Grupo Elektra concludes that it is partial not to mention the operations of the company at all, which entail businesses in seven countries in the Americas, employing more than 70,000 people in financial and retailing operations, being one of the strongest tools for financial inclusion in Latin America.
Had there been any reference to operations, it could have been noted that the company has undergone a thorough restructuring over the past two years, which has strongly boosted its business performance.
The company believes that operating details could have been omitted because they would have invalidated the pre-established conclusion of the story that the increases in Grupo Elektra share prices “stem in large part from a derivative instrument.”
Grupo Elektra notes that if Bloomberg readers are not familiar with the term “immobilized shares,” it might be because it does not exist anywhere else in the world, and was a concept fabricated by the past administration of the Mexican Stock Exchange.

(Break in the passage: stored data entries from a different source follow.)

/-- Groups of accesses become one request each. -/
theorem groups_spec (w : MemW) (s : State) (op : ReqOp) (n : Nat) (u : Bool) (gs : List (List (Access × Tgt × WalkRes))) (b t : State) (hb : MakesAs w s b)
    (hn : b.nextId = t.nextId) (ht : Entered s.advance t) :
    let t' := t.placeAll (b.groupReqs w op n u gs)
    Entered t t' ∧ ∃ more, t'.reqs = t.reqs ++ more ∧ more.length = gs.length ∧
      (∀ q ∈ more, IsOf w s op n q ∧ (u = true → q.lanes = s.cur.lanes)) ∧
      ∀ g ∈ gs, ∃ q ∈ more, q.parts = g.map fun p => s.part w p.1 p.2.1 := by
  intro t'
  generalize hrs : ((List.range gs.length).zip gs).map (fun e =>
    { b.reqFor w op n u (e.2.map fun p => b.part w p.1 p.2.1) with id := b.nextId + e.1 }) = rs
  have h1 : Paired (fun g r => ∃ i, r = { b.reqFor w op n u (g.map fun p => b.part w p.1 p.2.1) with id := b.nextId + i }) gs rs := by
    rw [← hrs, List.range_eq_range']
    exact paired_zip (fun i (g : List (Access × Tgt × WalkRes)) => { b.reqFor w op n u (g.map fun p => b.part w p.1 p.2.1) with id := b.nextId + i }) gs 0
  have h2 := together_spec rs
  have e1 : b.groupReqs w op n u gs = (together rs).zip (gs.map fun g => g.any fun p => p.2.2.walked) := by
    unfold State.groupReqs; rw [hrs]
  have l1 := paired_length h1
  have l2 := paired_length h2
  have e2 : (b.groupReqs w op n u gs).map (·.1) = together rs := by
    rw [e1]; exact List.map_fst_zip (by rw [List.length_map]; omega)
  have h12 : Paired (fun g p => ∃ i r, r = { b.reqFor w op n u (g.map fun p => b.part w p.1 p.2.1) with id := b.nextId + i } ∧ SharedAs r p) gs (together rs) :=
    paired_trans (fun g r p h h' => ⟨h.choose, r, h.choose_spec, h'⟩) h1 h2
  have hids : (together rs).map (·.id) = List.range' b.nextId gs.length := by
    have a : ∀ (xs ys : List Req), Paired SharedAs xs ys → ys.map (·.id) = xs.map (·.id) := by
      intro xs
      induction xs with
      | nil => intro ys h; cases ys with
        | nil => rfl
        | cons y ys => cases h
      | cons x xs ih => intro ys h; cases ys with
        | nil => cases h
        | cons y ys =>
          obtain ⟨h, h'⟩ := h
          unfold SharedAs at h
          simp only [List.map_cons, ih ys h', List.cons.injEq, and_true]
          rw [h]
    rw [a _ _ h2, ← hrs, List.map_map]
    have hh : ∀ (gs : List (List (Access × Tgt × WalkRes))) k, List.map ((fun r : Req => r.id) ∘ fun e : Nat × List (Access × Tgt × WalkRes) =>
        { b.reqFor w op n u (e.2.map fun p => b.part w p.1 p.2.1) with id := b.nextId + e.1 }) ((List.range' k gs.length).zip gs) = List.range' (b.nextId + k) gs.length := by
      intro gs
      induction gs with
      | nil => intro k; rfl
      | cons g gs ih =>
        intro k
        simp only [List.length_cons, List.range'_succ, List.zip_cons_cons, List.map_cons, ih, List.cons.injEq]
        exact ⟨rfl, rfl⟩
    rw [List.range_eq_range', hh gs 0]; rfl
  obtain ⟨he, more, hm, hp⟩ := placeAll_spec (b.groupReqs w op n u gs) t (by
      intro r hr
      have hr' : r.1 ∈ together rs := by rw [← e2]; exact List.mem_map.2 ⟨r, hr, rfl⟩
      obtain ⟨g, _, i, r0, h0, h0'⟩ := paired_right h12 hr'
      unfold SharedAs at h0'
      rw [h0', h0]
      show 64 * (b.key / 64) + b.key % 64 = _
      rw [key_eq, hb.1]; exact ht.key.symm) (by
      have : (b.groupReqs w op n u gs).map (·.1.id) = (together rs).map (·.id) := by
        rw [← e2, List.map_map]; rfl
      rw [this, hids, hn]
      congr 1
      have := congrArg List.length e2
      rw [List.length_map] at this; omega)
  rw [e2] at hp
  have h3 : Paired (fun g q => StandsFor w s op n u (g.map fun p => b.part w p.1 p.2.1) q) gs more := by
    refine paired_trans (fun g p q h h' => ?_) h12 hp
    obtain ⟨i, r, h, hs⟩ := h
    exact placed_stands hb op n u _ i r p q h hs h'
  refine ⟨he, more, hm, paired_length h3, fun q hq => ?_, fun g hg => ?_⟩
  · obtain ⟨g, _, h⟩ := paired_right h3 hq
    exact ⟨h.1, h.2.1⟩
  · obtain ⟨q, hq, h⟩ := paired_left h3 hg
    refine ⟨q, hq, ?_⟩
    rw [h.2.2]
    exact List.map_congr_left fun p _ => hb.2.2.2 p.1 p.2.1
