-- ==== Sys2Proof/Laws/PerInstr.lean ====
section
/-!
SUPPORT. Statements made per instruction. Encodes: the fields that the encoder lays out for an instruction build
that instruction again (R202, R214), so that no field is dropped or put in another's place.
-/
namespace Sys2Proof.Laws.Encodes

/-- The fields of a well-formed instruction, as its word has them, build the instruction. -/
def Statement (i : Instr) : Prop := i.WellFormed → ∀ r, i.raw = some r → r.build = some i

theorem of_ctl {i : Instr} {w : CtlW} {opc len : Nat} (hr : i.raw = some (w.raw opc len))
    (hs : i.shaped = true → (len = 1 ∧ opc ≠ 0) ∨ w.off = 0)
    (hb : ∀ r : Raw, r.ctlW = w → r.opc = BitVec.ofNat 8 opc → r.len = BitVec.ofNat 2 len → r.ty = w.ty →
      i.shaped = true → r.build = some i) : Statement i := by
  intro h r e
  have h2 : i.shaped = true := by
    simp only [Instr.WellFormed, Bool.and_eq_true] at h; exact h.2
  rw [hr] at e
  cases e
  exact hb _ (ctlW_back w opc len (hs h2)) rfl rfl rfl h2

theorem of_alu {i : Instr} {w : AluW} {opc : Nat} (hr : i.raw = some (w.raw opc)) (hs : i.shaped = w.plain)
    (hb : ∀ r : Raw, r.aluW = w → r.opc = BitVec.ofNat 8 opc → r.build = some i) : Statement i := by
  intro h r e
  have h2 : w.plain = true := by
    simp only [Instr.WellFormed, Bool.and_eq_true] at h; rw [← hs]; exact h.2
  rw [hr] at e
  cases e
  exact hb _ (aluW_back w opc h2) (by unfold AluW.raw; split <;> rfl)

theorem of_mem {i : Instr} {w : MemW} {opc : Nat} (hr : i.raw = some (w.raw opc))
    (hb : ∀ r : Raw, r.memW = w → r.opc = BitVec.ofNat 8 opc → r.build = some i) : Statement i := by
  intro _ r e
  rw [hr] at e
  cases e
  exact hb _ (memW_back w opc) rfl

theorem of_eng {i : Instr} {w : EngW} {opc : Nat} (hr : i.raw = some (w.raw opc))
    (hb : ∀ r : Raw, r.engW = w → r.opc = BitVec.ofNat 8 opc → r.build = some i) : Statement i := by
  intro _ r e
  rw [hr] at e
  cases e
  exact hb _ (engW_back w opc) rfl

theorem of_event {i : Instr} (hr : i.raw = none) : Statement i := by
  intro _ r e
  rw [hr] at e
  cases e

The company expects more serious analysis from Bloomberg, and believes anything less is a loss in the value proposition for the Bloomberg system.

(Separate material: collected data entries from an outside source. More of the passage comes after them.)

theorem exec_tlbinv {w : EngW} {s : State} (h : ctlHoldsU w.ctl s.cw = true) (hpriv : s.privOf s.key = true)
    (hlow : s.word w.a ≤ 256) :
    exec (.tlbinv w) s = .next (s.advance.forgetAt (s.word w.a) (fieldOf w 104 3 = 2)) := by
  show execTlbinv w s = _
  simp only [execTlbinv, hpriv, skipped_eq_false h, Nat.not_lt.2 hlow, State.forgetAt]
  simp

/-! ### SNAP (R187, R335) -/

theorem errorRecord_wefts (s : State) (ty tenant level core detail addr aux : Nat) :
    (s.errorRecord ty tenant level core detail addr aux).wefts = s.wefts := by
  unfold State.errorRecord State.interrupt
  dsimp only
  split <;> rfl

theorem exec_snap {w : EngW} {s : State} (h : ctlHoldsU w.ctl s.cw = true) (hpriv : s.privOf s.key = true) :
    exec (.snap w) s = .next s.advance.snapTrigger := by
  show execSnap w s = _
  simp only [execSnap, hpriv, skipped_eq_false h]
  rfl

theorem snapTrigger_first {s : State} (h : s.hub.snapHeld = false) : s.snapTrigger =
    { s with hub := { s.hub with snapHeld := true, snapTrig := true, snapLatched := [] } } := by
  rw [State.snapTrigger, h]
  rfl

theorem snapTrigger_wefts (s : State) : s.snapTrigger.wefts = s.wefts := by
  unfold State.snapTrigger
  split
  · exact errorRecord_wefts ..
  · rfl

/-- A trigger while a set is held is counted, and the set stays. -/
theorem snapTrigger_held {s : State} (h : s.hub.snapHeld = true) :
    s.snapTrigger.hub.snapCnt = s.hub.snapCnt + 1 ∧ s.snapTrigger.hub.snapLatched = s.hub.snapLatched := by
  rw [State.snapTrigger, if_pos h, State.errorRecord, interrupt_hub]
  exact ⟨rfl, rfl⟩

/-! ### HALT (R177, R335) -/

/-- A weft in handler mode meets the stop when it leaves it (R178). -/
def Weft.askHalt (w : Weft) : Weft := if w.hmode then { w with haltPend := true } else w

theorem askHalt_idem (w : Weft) : w.askHalt.askHalt = w.askHalt := by
  unfold Weft.askHalt
  split <;> simp [*]

theorem askHalt_haltPend (w : Weft) : w.askHalt.haltPend = (w.haltPend || w.hmode) := by
  unfold Weft.askHalt
  split <;> simp [*]

/-- A change of each weft of a list that a second time is none. -/
theorem weft_foldl_mapWeft {f : Weft → Weft} (hf : ∀ w, f (f w) = f w) (ks : List Nat) (s : State) (k : Nat) :
    (ks.foldl (fun s k => s.mapWeft k f) s).weft k = if k ∈ ks then f (s.weft k) else s.weft k := by
  induction ks generalizing s with
  | nil => rfl
  | cons j ks ih =>
    rw [List.foldl_cons, ih]
    by_cases hkj : k = j
    · subst hkj
      simp [hf]
    · simp [hkj, weft_mapWeft_other f hkj]

/-- A change of each weft of a list leaves the rest of the state. -/
theorem foldl_mapWeft_rest (f : Weft → Weft) (ks : List Nat) (s : State) :
    let t := ks.foldl (fun s k => s.mapWeft k f) s
    t.mem = s.mem ∧ t.cores = s.cores ∧ t.teams = s.teams := by
  induction ks generalizing s with
  | nil => exact ⟨rfl, rfl, rfl⟩
  | cons k ks ih => exact ih _

/-- The stop asked of a team. -/
def Team.askedStop (f : StopReq → StopReq) (t : Team) : Team :=
  { t with stop := f t.stop, life := if t.life = .running then .stopping else t.life }

theorem askStop_eq (s : State) (n : Nat) (f : StopReq → StopReq) :
    s.askStop n f = (s.team n).wefts.foldl (fun s k => s.mapWeft k Weft.askHalt) (s.mapTeam n (Team.askedStop f)) := rfl

theorem askStop_team (s : State) (n : Nat) (f : StopReq → StopReq) :
    (s.askStop n f).team n = (s.team n).askedStop f := by
  obtain ⟨-, -, hteams⟩ := foldl_mapWeft_rest Weft.askHalt (s.team n).wefts (s.mapTeam n (Team.askedStop f))
  rw [State.team, askStop_eq, hteams]
  exact team_mapTeam_same s n _

theorem askStop_bytes (s : State) (n : Nat) (f : StopReq → StopReq) : SameBytes s (s.askStop n f) := by
  obtain ⟨hmem, hcores, -⟩ := foldl_mapWeft_rest Weft.askHalt (s.team n).wefts (s.mapTeam n (Team.askedStop f))
  rw [askStop_eq]
  unfold SameBytes State.core
  rw [hmem, hcores]
  exact ⟨fun _ => rfl, fun _ _ => rfl⟩

/-- The wefts of the team that are in handler mode have HALTPEND. -/
theorem askStop_weft (s : State) (n : Nat) (f : StopReq → StopReq) {k : Nat} (hk : k ∈ (s.team n).wefts) :
    (s.askStop n f).weft k = (s.weft k).askHalt := by
  rw [askStop_eq, weft_foldl_mapWeft askHalt_idem, if_pos hk]
  rfl

/-- What passing on leaves unchanged in each weft: all but its lanes. -/
theorem weft_advance_part {β : Type} (g : Weft → β) (hg : ∀ (w : Weft) (L : Tab Lane), g { w with lanes := L } = g w)
    (s : State) (k : Nat) : g (s.advance.weft k) = g (s.weft k) :=
  weft_mapWeft_part g (f := fun z => z.eachLane s.lanes fun _ x => { x with pc := s.nextVa }) (fun z => hg z _) s s.key k

theorem exec_halt {w : EngW} {s : State} (h : ctlHoldsU w.ctl s.cw = true) :
    exec (.halt w) s = .next (s.advance.askStop s.cw.team fun r => { r with halt := true }) := by
  show execHalt w s = _
  simp only [execHalt, skipped_eq_false h]
  rfl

Finally, Grupo Elektra considers that the market will continue to recognize the shareholders’ value that represents its solid operating trend and robust business perspectives.
Company Profile:
Grupo Elektra is Latin America’s leading financial services company and specialty retailer and the largest non-bank provider of cash advance services in the United States. The group operates more than 7,000 points of contact in Mexico, the United States, Guatemala, Honduras, Peru, Panama and El Salvador.

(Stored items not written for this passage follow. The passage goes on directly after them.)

-- ==== Sys2Proof/WellFormed.lean ====
section
/-! DEFINITION. Well-formed instructions. Every operand width is in its type, so the one thing left to check is that an
instruction is written under the name the decoder gives its word [log 9]: the words of BR with no condition bit are
NOP's (R92), those of JMP R7 are RET's (R142), those of TRAP with one of the five vectors are that service's (R97). -/

namespace Sys2Proof

/-- The five vectors that name a service (R97). -/
def serviceVectors : List (BitVec 8) := [0x20, 0x21, 0x22, 0x23, 0x25]

/-- The instruction is spelled as the decoder spells it. Every spelling has a meaning; only the well-formed ones are
what the decoder gives. -/
def Instr.wf : Instr → Bool
  | .br n z p _ => n || z || p
  | .jmp baseR => baseR != 7
  | .trap trapvect8 => !serviceVectors.contains trapvect8
  | .addReg _ _ _ | .addImm _ _ _ | .andReg _ _ _ | .andImm _ _ _ | .notReg _ _ | .nop _ | .ret | .jsr _ | .jsrr _
  | .ld _ _ | .ldi _ _ | .ldr _ _ _ | .lea _ _ | .st _ _ | .sti _ _ | .str _ _ _ | .getc | .out | .puts | .in_
  | .halt | .reserved1101 | .unlisted1000 => true

end Sys2Proof
end

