/-- Memory (R51, R52): a read gives the word last written there, a write leaves every other address alone, and the
canonical form is kept. -/
def Obligations.ReadGivesLastWrite : Prop :=
  ∀ (m : Memory) (a b v : Word), (m.write a v).read a = v ∧ (b ≠ a → (m.write a v).read b = m.read b) ∧
    (m.wf = true → (m.write a v).wf = true)

/-- Two canonical memories that read alike at every address are the same data (log 1). -/
def Obligations.CanonicalMemoriesAreEqual : Prop :=
  ∀ m n : Memory, m.wf = true → n.wf = true → (∀ a, m.read a = n.read a) → m = n

/-- R53: memory that nothing has written reads zero after construction and after a reset that does not preserve it, a
write elsewhere leaves it so, and a zero word runs as a branch never taken: the PC advances by one, wrapping, and no register, flag, memory word or stream
changes. -/
def Obligations.UnwrittenMemoryRunsAsNops : Prop :=
  (∀ a, State.reset.mem.read a = 0) ∧
  (∀ s t : State, resetOp false s = .next t → ∀ a, t.mem.read a = 0) ∧
  (∀ (m : Memory) (a b v : Word), m.read a = 0 → a ≠ b → (m.write b v).read a = 0) ∧
  ∀ s : State, s.hold = none → s.isRunning = true → s.mem.read s.pc = 0 →
    ∃ t, step s = .next t ∧ t.pc = s.pc + 1 ∧ KeepsRegs s t ∧ t.flags = s.flags ∧ KeepsMemory s t ∧
      KeepsStreams s t ∧ t.isRunning = true ∧ t.hold = none ∧ t.report = none

/-- R54: an instruction changes memory only if it is ST, STI or STR; a step or a clock edge only by running one of them;
and none of the driver's operations but the loader and a reset that does not preserve memory changes it. -/
def Obligations.OnlyStoresAndLoaderWriteMemory : Prop :=
  (∀ (i : Instr) (s t : State), exec i s = .next t → t.mem ≠ s.mem →
    i.rowClass = .ST ∨ i.rowClass = .STI ∨ i.rowClass = .STR) ∧
  (∀ s t : State, step s = .next t ∨ (∃ b, setClock b s = .next t) → t.mem ≠ s.mem →
    s.isRunning = true ∧ ((decodeWord (s.mem.read s.pc)).rowClass = .ST ∨
      (decodeWord (s.mem.read s.pc)).rowClass = .STI ∨ (decodeWord (s.mem.read s.pc)).rowClass = .STR)) ∧
  ∀ s t : State,
    (∀ b, setTracing b s = .next t → t.mem = s.mem) ∧ (startOp s = .next t → t.mem = s.mem) ∧
    (resetOp true s = .next t → t.mem = s.mem) ∧ (∀ items, (s.supplyInput items).mem = s.mem) ∧
    (∀ b, (s.setInputClosed b).mem = s.mem) ∧ ∀ fails closed, (s.setOutput fails closed).mem = s.mem

/-! ## Control -/

/-- BR and NOP: taken exactly when a flag that is true has its bit set, then to the incremented PC plus the offset with
one PC event, else nothing changes; registers, flags and memory are untouched either way. The reading of "match" is the
spec's decision D2, the event on every taken branch D31. -/
def Obligations.BranchTakenOnMatchingFlag : Prop :=
  ∀ (n z p : Bool) (off9 : BitVec 9) (s : State),
    ((n = true ∧ s.flags = some .N) ∨ (z = true ∧ s.flags = some .Z) ∨ (p = true ∧ s.flags = some .P) →
      ∃ t, exec (.br n z p off9) s = .next t ∧ KeepsRegs s t ∧
        TransfersTo (s.pc + off9.signExtend 16) [.registerWrite .pc (s.pc + off9.signExtend 16)] s t) ∧
    (¬((n = true ∧ s.flags = some .N) ∨ (z = true ∧ s.flags = some .Z) ∨ (p = true ∧ s.flags = some .P)) →
      exec (.br n z p off9) s = .next s) ∧
    exec (.nop off9) s = .next s

/-- With no flag true, as after reset, no branch is taken, whatever its condition bits (the spec's decisions D22 and D2;
log 14). -/
def Obligations.NoFlagNoBranch : Prop :=
  (∀ (n z p : Bool) (off9 : BitVec 9) (s : State), s.flags = none → exec (.br n z p off9) s = .next s) ∧
  State.reset.flags = none

/-- JMP and RET: the PC becomes the register's value, any 16-bit value; RET is JMP R7. -/
def Obligations.JumpGoesToRegister : Prop :=
  ∀ (baseR : Reg) (s : State),
    (∃ t, exec (.jmp baseR) s = .next t ∧ KeepsRegs s t ∧
      TransfersTo (s.reg baseR) [.registerWrite .pc (s.reg baseR)] s t) ∧
    (∃ t, exec .ret s = .next t ∧ KeepsRegs s t ∧ TransfersTo (s.reg 7) [.registerWrite .pc (s.reg 7)] s t) ∧
    exec (.jmp 7) s = exec .ret s

/-- JSR and JSRR: R7 gets the incremented PC, then the PC the target. JSRR reads its base after the link write (the
spec's decision D18, log 11), so for R7 the target is the incremented PC. -/
def Obligations.CallsLinkThenJump : Prop :=
  ∀ (baseR : Reg) (off11 : BitVec 11) (s : State),
    (∃ t, exec (.jsr off11) s = .next t ∧ t.reg 7 = s.pc ∧ KeepsRegsBut 7 s t ∧
      TransfersTo (s.pc + off11.signExtend 16)
        [.registerWrite (.gpr 7) s.pc, .registerWrite .pc (s.pc + off11.signExtend 16)] s t) ∧
    (∃ t, exec (.jsrr baseR) s = .next t ∧ t.reg 7 = s.pc ∧ KeepsRegsBut 7 s t ∧
      TransfersTo (if baseR = 7 then s.pc else s.reg baseR)
        [.registerWrite (.gpr 7) s.pc, .registerWrite .pc (if baseR = 7 then s.pc else s.reg baseR)] s t)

Grupo Elektra is a Grupo Salinas company (www.gruposalinas.com), a group of dynamic, fast-growing, and technologically advanced companies focused on creating shareholder value, contributing to building the middle class of the countries in which they operate and improving society through excellence. Created by Mexican entrepreneur Ricardo B. Salinas (www.ricardosalinas.com), Grupo Salinas operates as a management development and decision forum for the top leaders of member companies. The companies include TV Azteca (www.tvazteca.com; www.irtvazteca.com), Azteca America (us.azteca.com), Grupo Elektra (www.elektra.com.mx: www.grupoelektra.com.mx), Banco Azteca (www.bancoazteca.com.mx), Advance America (www.advanceamerica.net), Afore Azteca (www.aforeazteca.com.mx), Seguros Azteca (www.segurosazteca.com.mx), Totalplay (www.totalplay.com.mx) and Enlace TP (enlacetp.mx). Each of the Grupo Salinas companies operates independently, with its own management, board of directors and shareholders. Grupo Salinas has no equity holdings. However, the member companies share a common vision, values and strategies for achieving rapid growth, superior results and world-class performance.
Except for historical information, the matters discussed in this press release are forward-looking statements and are subject to certain risks and uncertainties that could cause actual results to differ materially from those projected. Other risks that may affect Grupo Elektra and its subsidiaries are identified in documents sent to securities authorities.